Schools are mixing direct and remote learning as they reopen their doors

Colleges and universities across the US are pushing out a variety of plans to reopen this autumn amid the novel coronavirus pandemic.

Campuses sent their students home beginning in mid-March and turned to online teaching once COVID-19 reached the country.

But for the coming semester, schools such as Harvard, the University of California, Berkeley, and UCLA announced that they would offer only online courses, although Harvard plans to let about 40 percent of undergraduate students live on campus if they lack an alternative residence.

Many schools-including MIT, Columbia and Stanford-said they would offer a mix of both remote and in-person teaching.

To ensure a safe environment, universities are taking various measures, but most are requiring wearing face masks in group situations. Schools offering in-person education will not be operating at full capacity to ensure that social distancing is possible.

The University of Texas in Austin has limited in-person classrooms at 40 percent of capacity. The rest of the students will be taught online.

UT Austin's reopening plan, called Protect Texas Together, requires on-campus students to self-quarantine for 14 days before going to classrooms and includes a phone app that offers coronavirus tests and related health information.

In addition, daily screening for COVID-19 symptoms will be conducted. All classes will be held online after the Thanksgiving holiday at the end of November.

The plan also lists possible reasons for a campus shutdown: action by the governor or other public officials, sharply reduced hospital capacity, a testing shortage on campus, unmanageable spread of the virus or the death of a student from COVID-19.

While a student death from the disease could trigger a school closure, it seems that a staff or faculty member's death would not. In early July, a UT Austin custodial service worker died from the virus, the first COVID-19 death on campus.

Chris Marsicano, a professor at Davidson College in North Carolina, is studying institutional responses to COVID-19. He has not heard of a similar phased approach to shutting down by any other university, he said.

Marsicano called the shutdown list a "brilliant strategic move" because he said it creates an "accountability mechanism" that can potentially ward off campus closure.

In-person tuition

Some schools are taking measures to offer in-person teaching. Rice University in Houston is building nine temporary shelters-four temporary structures and five open-sided tents-to allow for social distancing.

"These more open spaces will accommodate larger classes, up to 25, and events, up to 50, for now with proper social distancing," said David Leebron, president of Rice University.

Rice also arranged for students from China who cannot get to Texas to take courses and live on campus at Southern University of Science and Technology in Shenzhen. "We look forward to welcoming them at a later date," Leebron said. "Keeping everyone safe has required massive planning: reducing the number of people on campus, reconfiguring classrooms, arranging for frequent testing based on risk and implementing contact tracing."
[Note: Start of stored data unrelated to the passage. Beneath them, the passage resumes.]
-- ==== Sys2Proof/Laws/Bounds.lean ====
section
/-! SUPPORT. How many bus transactions a body makes at most (R371): one lemma for each shared operation, whatever the
target and the environment do. -/

namespace Sys2Proof.Machine

/-- Under this configuration every run of the body that ends with a value or a raise makes at most `n` transactions. -/
def Op.Cost {α : Type} (c : Config) (n : Nat) (m : Op α) : Prop :=
  ∀ s, s.cfg = c → match m s with
    | .ok _ t => t.cfg = c ∧ t.trace.length ≤ s.trace.length + n
    | .error (.raise _) t => t.trace.length ≤ s.trace.length + n
    | .error (.refuse _) _ => True

namespace Op.Cost

variable {α β : Type} {c : Config} {n k : Nat}

theorem ofPure (a : α) : Op.Cost c 0 (pure a : Op α) := fun _ h => ⟨h, Nat.le_refl _⟩
theorem ofRaise (o : OpOutcome) : Op.Cost c 0 (Op.raise o : Op α) := fun _ _ => Nat.le_refl _
theorem ofState : Op.Cost c 0 Op.state := fun _ h => ⟨h, Nat.le_refl _⟩
theorem ofSetSeq (f : Sequencer → Sequencer) : Op.Cost c 0 (Op.setSeq f) := fun _ h => ⟨h, Nat.le_refl _⟩
theorem ofSetEnv (f : Environment → Environment) : Op.Cost c 0 (Op.setEnv f) := fun _ h => ⟨h, Nat.le_refl _⟩

theorem le {m : Op α} (h : Op.Cost c n m) (hk : n ≤ k) : Op.Cost c k m := by
  intro s hs
  have g := h s hs
  cases e : m s with
  | ok a t => rw [e] at g; exact ⟨g.1, by have := g.2; omega⟩
  | error x t =>
    rw [e] at g
    cases x with
    | raise o => simp only at g ⊢; omega
    | refuse r => trivial

theorem bind {x : Op α} {f : α → Op β} (hx : Op.Cost c n x) (hf : ∀ a, Op.Cost c k (f a)) :
    Op.Cost c (n + k) (x >>= f) := by
  intro s hs
  have h := hx s hs
  cases hm : x s with
  | ok a t =>
    rw [Op.bind_ok hm]
    rw [hm] at h
    have g := hf a t h.1
    cases e : f a t with
    | ok b u => rw [e] at g; exact ⟨g.1, by have := h.2; have := g.2; omega⟩
    | error y u =>
      rw [e] at g
      cases y with
      | raise o => have := h.2; simp only at g ⊢; omega
      | refuse r => trivial
  | error y t =>
    rw [Op.bind_error hm]
    rw [hm] at h
    cases y with
    | raise o => simp only at h ⊢; omega
    | refuse r => trivial

/-- A body that makes no transaction, then another. -/
theorem bindFree {x : Op α} {f : α → Op β} (hx : Op.Cost c 0 x) (hf : ∀ a, Op.Cost c k (f a)) :
    Op.Cost c k (x >>= f) := (hx.bind hf).le (by omega)

theorem withCfg {f : Config → Op β} (h : Op.Cost c k (f c)) : Op.Cost c k (Op.cfg >>= f) := by
  intro s hs; rw [Op.bind_ok (Op.cfg_apply s), hs]; exact h s hs

theorem withState {f : State → Op β} (h : ∀ s, s.cfg = c → Op.Cost c k (f s)) : Op.Cost c k (Op.state >>= f) := by
  intro s hs; rw [Op.bind_ok (Op.state_apply s)]; exact h s hs s hs

/-- A host operation starts with no transaction done. -/
theorem hostOp {name : OpName} {body : Op Result} (h : Op.Cost c n body) {s t : State} (hs : s.cfg = c)
    (e : hostOp name body s = .next t) : t.trace.length ≤ n := by
  have g := h (s.start name) hs
  rcases hostOp_next e with ⟨r, u, he, rfl⟩ | ⟨o, u, he, rfl⟩
  · rw [he] at g; simpa using g.2
  · rw [he] at g; simpa using g

theorem rawOp {body : Op Result} (h : Op.Cost c n body) {s t : State} (hs : s.cfg = c)
    (e : rawOp body s = .next t) : t.trace.length ≤ n := by
  have g := h s.startRaw hs
  rcases rawOp_next e with ⟨r, u, he, rfl⟩ | ⟨o, u, he, rfl⟩
  · rw [he] at g; simpa [State.startRaw] using g.2
  · rw [he] at g; simpa [State.startRaw] using g

end Op.Cost

variable {c : Config}

/-! ## Transactions -/

theorem busWrite_cost (a : RegAddr) (v : Byte) : Op.Cost c 1 (busWrite a v) := by
  intro s hs
  rcases busWrite_cases s a v with ⟨t, e, w⟩ | ⟨r, t, e⟩
  · rw [e]
    refine ⟨((outside_bus.write a v).ok e).1.trans hs, ?_⟩
    have : t.trace = s.trace := by
      rcases w with ⟨-, rfl⟩ | ⟨-, w⟩
      · rfl
      · exact (written_seq w).2
    simp [this]
  · rw [e]; trivial

theorem busRead_cost (a : RegAddr) : Op.Cost c 1 (busRead a) := by
  intro s hs
  obtain ⟨v, t, e, w⟩ := busRead_cases s a
  rw [e]
  refine ⟨((outside_bus.read a).ok e).1.trans hs, ?_⟩
  have : t.trace = s.trace := by rcases w with ⟨-, rfl⟩ | ⟨-, rfl | ⟨rest, -, -, rfl⟩ | rfl⟩ <;> rfl
  simp [this]

theorem busSetBits_cost (a : RegAddr) (m : Byte) : Op.Cost c 2 (busSetBits a m) :=
  (busRead_cost a).bind fun _ => busWrite_cost a _

theorem busClearBits_cost (a : RegAddr) (m : Byte) : Op.Cost c 2 (busClearBits a m) :=
  (busRead_cost a).bind fun _ => busWrite_cost a _

theorem loadFifo_cost (a : RegAddr) (s : List Byte) : Op.Cost c s.length (loadFifo a s) := by
  induction s with
  | nil => exact .ofPure ()
  | cons b s ih => exact ((busWrite_cost a b).bind fun _ => ih).le (by simp only [List.length_cons]; omega)

theorem loadOperand_cost (a : RegAddr) (s : List Byte) : Op.Cost c s.length (loadOperand a s) :=
  have flag : ∀ b, Op.Cost c 0 (setLoading b) := fun _ _ h => ⟨h, Nat.le_refl _⟩
  .bindFree (flag true) fun _ => ((loadFifo_cost a s).bind fun _ => flag false).le (by omega)

theorem unloadFifo_cost (a : RegAddr) (n : Nat) : Op.Cost c n (unloadFifo a n) := by
  induction n with
  | zero => exact .ofPure _
  | succ n ih => exact ((busRead_cost a).bind fun _ => ih.bind fun _ => .ofPure _).le (by omega)

theorem writeAll_cost (l : List (RegAddr × Byte)) : Op.Cost c l.length (writeAll l) := by
  induction l with
  | nil => exact .ofPure ()
  | cons x l ih =>
    obtain ⟨a, v⟩ := x
    exact ((busWrite_cost a v).bind fun _ => ih).le (by simp only [List.length_cons]; omega)

/-! ## The CRC driver and the executor -/

theorem pollDivirq_cost (n : Nat) : Op.Cost c n (pollDivirq n) := by
  induction n with
  | zero => exact .ofPure ()
  | succ n ih =>
    refine .withCfg (((busRead_cost _).bind fun v => Op.Cost.bindFree (.ofSetSeq _) fun _ => ?_).le
      (Nat.le_of_eq (Nat.add_comm 1 n)))
    split
    · exact (Op.Cost.ofPure ()).le (Nat.zero_le n)
    · exact ih

/-- CRC_CALC of `n` bytes: at most 7 + n + POLL_CRC transactions (R371). -/
theorem crcCalc_cost (data : List Byte) : Op.Cost c (7 + data.length + c.pollCrc) (crcCalc data) :=
  .withCfg (((busClearBits_cost _ _).bind fun _ => (busSetBits_cost _ _).bind fun _ => (loadOperand_cost _ data).bind
    fun _ => (busWrite_cost _ _).bind fun _ => Op.Cost.bindFree (.ofSetSeq _) fun _ => (pollDivirq_cost c.pollCrc).bind
    fun _ => (busRead_cost _).bind fun _ => (busRead_cost _).bind fun _ => Op.Cost.bindFree (.ofSetSeq _)
    fun _ => .ofPure _).le (by omega))

theorem pollComirq_cost (n : Nat) : Op.Cost c n (pollComirq n) := by
  induction n with
  | zero => exact .ofPure false
  | succ n ih =>
    refine .withState fun s _ => ((busRead_cost _).bind fun v => Op.Cost.bindFree (.ofSetSeq _) fun _ => ?_).le
      (Nat.le_of_eq (Nat.add_comm 1 n))
    split
    · exact (Op.Cost.ofPure true).le (Nat.zero_le n)
    · exact ih

theorem readResponse_cost : Op.Cost c 18 readResponse :=
  .withCfg (((busRead_cost _).bind fun cnt => (busRead_cost _).bind fun _ => Op.Cost.bindFree (.ofSetSeq _) fun _ =>
    ((unloadFifo_cost _ _).le (readCount_le cnt)).bind fun _ => .ofSetSeq _).le (by decide))

/-- TO_CARD of `n` bytes: at most 30 + n + POLL_CMD transactions (R371). -/
theorem toCard_cost (cmd : Command) (tx : List Byte) : Op.Cost c (30 + tx.length + c.pollCmd) (toCard cmd tx) := by
  have fail : ∀ k, Op.Cost c 19 (failExchange k) := fun k =>
    (Op.Cost.bindFree (.ofSetSeq _) fun _ => .ofPure _).le (Nat.zero_le _)
  have load : Op.Cost c (7 + tx.length) (loadExchange cmd tx) :=
    .withCfg (((busWrite_cost _ _).bind fun _ => (busClearBits_cost _ _).bind fun _ => (busSetBits_cost _ _).bind fun _ =>
      (busWrite_cost _ _).bind fun _ => (loadFifo_cost _ tx).bind fun _ => busWrite_cost _ _).le (by omega))
  have start : Op.Cost c 2 (startSend cmd) := by
    refine .withCfg ?_
    split
    · exact busSetBits_cost _ _
    · exact (Op.Cost.ofPure ()).le (by omega)
  have complete : Op.Cost c 18 (completeExchange cmd) := by
    refine .withCfg (.bindFree (.ofSetSeq _) fun _ => ?_)
    have rest : Op.Cost c 0 (do
        let s ← Op.state
        pure (s.seq.status, s.seq.rxbuf, s.seq.rxbits) : Op (Status × List Byte × Int)) :=
      .bindFree .ofState fun _ => .ofPure _
    split
    · exact readResponse_cost.bind fun _ => rest
    · exact (Op.Cost.bindFree (.ofPure ()) fun _ => rest).le (by omega)
  refine .withCfg (.bindFree (.ofSetSeq _) fun _ => Op.Cost.le (load.bind fun _ => start.bind fun _ =>
    Op.Cost.bindFree (.ofSetSeq _) fun _ => (pollComirq_cost c.pollCmd).bind fun _ => (busClearBits_cost _ _).bind
    fun _ => (?_ : Op.Cost c 19 _)) (by omega))
  split
  · exact fail _
  · refine ((busRead_cost _).bind fun e => ?_ : Op.Cost c (1 + 18) _)
    split
    · exact (Op.Cost.bindFree (.ofSetSeq _) fun _ => .ofPure _).le (Nat.zero_le _)
    · exact complete

/-! ## The units above -/

theorem transceive_cost (frame : List Byte) : Op.Cost c (30 + frame.length + c.pollCmd) (transceive frame) := by
  refine ((toCard_cost _ frame).bind (k := 0) fun x => ?_).le (by omega)
  obtain ⟨st, rx, bits⟩ := x
  refine .bindFree (.bindFree .ofState fun s => ?_) fun _ => .ofPure _
  cases st
  · exact .ofPure ()
  · exact .ofRaise _
  · exact .ofRaise _

/-- A CRC computation of a body and the exchange of the body with its CRC. -/
theorem transceiveCrc_cost (body : List Byte) :
    Op.Cost c ((7 + body.length + c.pollCrc) + (32 + body.length + c.pollCmd)) (transceiveCrc body) := by
  refine (crcCalc_cost body).bind fun x => ?_
  obtain ⟨lo, hi⟩ := x
  exact (transceive_cost _).le (by simp only [List.length_append, List.length_cons, List.length_nil]; omega)

theorem requestTag_cost : Op.Cost c (1 + (31 + c.pollCmd)) requestTag := by
  refine .withCfg ((busWrite_cost _ _).bind fun _ => ((transceive_cost _).bind (k := 0) fun x => ?_).le (by
    simp only [reqaFrame, List.length_cons, List.length_nil]; omega))
  obtain ⟨rx, bits⟩ := x
  simp only
  split
  · exact .ofRaise _
  · exact .bindFree (.ofSetSeq _) fun _ => .ofPure _

/-- One level: the anti-collision exchange of 2 bytes, the CRC of 7, the exchange of 9. -/
theorem selectLevel_cost (lvl : CascadeLevel) : Op.Cost c ((if lvl = .one then 1 else 0) +
    ((32 + c.pollCmd) + (14 + c.pollCrc) + (39 + c.pollCmd))) (selectLevel lvl) := by
  have ac : Op.Cost c ((if lvl = .one then 1 else 0) + (32 + c.pollCmd)) (anticollision lvl) := by
    refine .withCfg (.bindFree (.ofSetSeq _) fun _ => ?_)
    have rest : Op.Cost c (32 + c.pollCmd) (do
        let (rx, _) ← transceive (anticollFrame c lvl)
        match fragmentOf rx with
        | none => Op.raise .protocolError
        | some f =>
          if f.valid then do
            Op.setSeq fun q => q.keepFragment lvl f
            pure f
          else Op.raise .checksumError : Op Fragment) := by
      refine ((transceive_cost _).bind (k := 0) fun x => ?_).le (by
        simp only [anticollFrame, List.length_cons, List.length_nil]; omega)
      obtain ⟨rx, bits⟩ := x
      simp only
      split
      · exact .ofRaise _
      · split
        · exact .bindFree (.ofSetSeq _) fun _ => .ofPure _
        · exact .ofRaise _
    by_cases h : lvl = .one
    · rw [if_pos h, if_pos h]; exact (busWrite_cost _ _).bind fun _ => rest
    · rw [if_neg h, if_neg h]; exact rest.le (by omega)
  have sf : ∀ f, Op.Cost c ((14 + c.pollCrc) + (39 + c.pollCmd)) (selectFragment lvl f) := fun f => by
    refine .withCfg (((transceiveCrc_cost _).bind (k := 0) fun x => ?_).le (by
      simp only [selectBody, List.length_cons, List.length_nil]; omega))
    obtain ⟨rx, bits⟩ := x
    simp only
    split
    · exact .ofPure _
    · exact .ofRaise _
  exact (ac.bind fun f => (sf f).bind fun _ => .ofPure _).le (by omega)

theorem selectTag_cost :
    Op.Cost c (1 + 2 * ((32 + c.pollCmd) + (14 + c.pollCrc) + (39 + c.pollCmd))) selectTag := by
  have complete : ∀ n, Op.Cost c n completeSelect := fun n =>
    (Op.Cost.bindFree (.ofSetSeq _) fun _ => .bindFree .ofState fun _ => .ofPure _).le (Nat.zero_le n)
  refine Op.Cost.bindFree (.ofSetSeq _) fun _ => ((selectLevel_cost .one).bind
    (k := (32 + c.pollCmd) + (14 + c.pollCrc) + (39 + c.pollCmd)) fun more => ?_).le (by rw [if_pos rfl]; omega)
  split
  · exact complete _
  · refine ((selectLevel_cost .two).bind (k := 0) fun more => ?_).le (by rw [if_neg nofun]; omega)
    split
    · exact complete _
    · exact .ofRaise _

theorem readBlock_cost (page : Byte) : Op.Cost c ((9 + c.pollCrc) + (34 + c.pollCmd)) (readBlock page) := by
  refine .withCfg (((transceiveCrc_cost _).bind (k := 0) fun x => ?_).le (by
    simp only [readBody, List.length_cons, List.length_nil]; omega))
  obtain ⟨rx, bits⟩ := x
  simp only
  split
  · exact .ofRaise _
  · exact .ofPure _

theorem readImage_cost : Op.Cost c (34 * ((9 + c.pollCrc) + (34 + c.pollCmd))) readImage := by
  have block : ∀ b keep, Op.Cost c ((9 + c.pollCrc) + (34 + c.pollCmd)) (assembleBlock b keep) := fun b keep =>
    Op.Cost.bindFree (.ofSetSeq _) fun _ => (readBlock_cost _).bind fun _ => .ofSetSeq _
  have blocks : ∀ n b, Op.Cost c (n * ((9 + c.pollCrc) + (34 + c.pollCmd))) (assembleBlocks n b) := by
    intro n
    induction n with
    | zero => exact fun b => (Op.Cost.ofPure ()).le (Nat.zero_le _)
    | succ n ih => exact fun b => ((block b _).bind fun _ => ih (b + 1)).le (by rw [Nat.succ_mul]; omega)
  refine Op.Cost.bindFree (.ofSetSeq _) fun _ => ((blocks fullBlocks 0).bind fun _ => ?_ :
    Op.Cost c (fullBlocks * _ + ((9 + c.pollCrc) + (34 + c.pollCmd))) _).le (by
      have : fullBlocks = 33 := by decide
      rw [this]; omega)
  rw [if_pos (by decide)]
  exact (block _ _).bind fun _ => .ofSetSeq _

theorem writeBlock_cost (page : Byte) (data : List Byte) :
    Op.Cost c ((13 + c.pollCrc) + (38 + c.pollCmd)) (writeBlock page data) := by
  refine .withCfg ?_
  split
  · exact (Op.Cost.ofRaise _).le (Nat.zero_le _)
  · rename_i h
    refine ((transceiveCrc_cost _).bind (k := 0) fun _ => .ofPure _).le ?_
    have h : data.length = 4 := Decidable.not_not.1 h
    simp only [writeBody, List.length_append, List.length_cons, List.length_nil, h]; omega

theorem initSequence_cost : Op.Cost c (3 + c.initWrites.length) initSequence :=
  .withCfg (.bindFree (.ofSetEnv _) fun _ => ((busWrite_cost _ _).bind fun _ => (writeAll_cost _).bind fun _ =>
    busSetBits_cost _ _).le (by omega))

theorem issueCommand_cost (cmd : Command) : Op.Cost c 1 (issueCommand cmd) :=
  .withCfg ((busWrite_cost _ _).bind fun _ => .ofPure _)

theorem regAddr_cost (addr : Byte) : Op.Cost c 0 (regAddr addr) := by
  unfold regAddr; split
  · exact .ofPure _
  · exact .ofRaise _

end Sys2Proof.Machine
end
He estimated the cost of all such measures will exceed $15 million.

Students and faculty coming to the campus will have to sign pledges "regarding their behavior, and, in particular, wearing masks and keeping physically distanced, to reduce the spread of the disease", Leebron said.

He said that 77 percent of the student population will be in Houston for the coming semester and that about 40 percent of that total will live on campus.

Despite measures Rice is taking to ensure a safe environment, some question the wisdom of in-person learning during a pandemic.

Moshe Vardi, a Rice professor, opposes it. In an open letter to the school's online newspaper, he said Houston "is simply not safe right now" and said that he doubts students will follow the guidelines.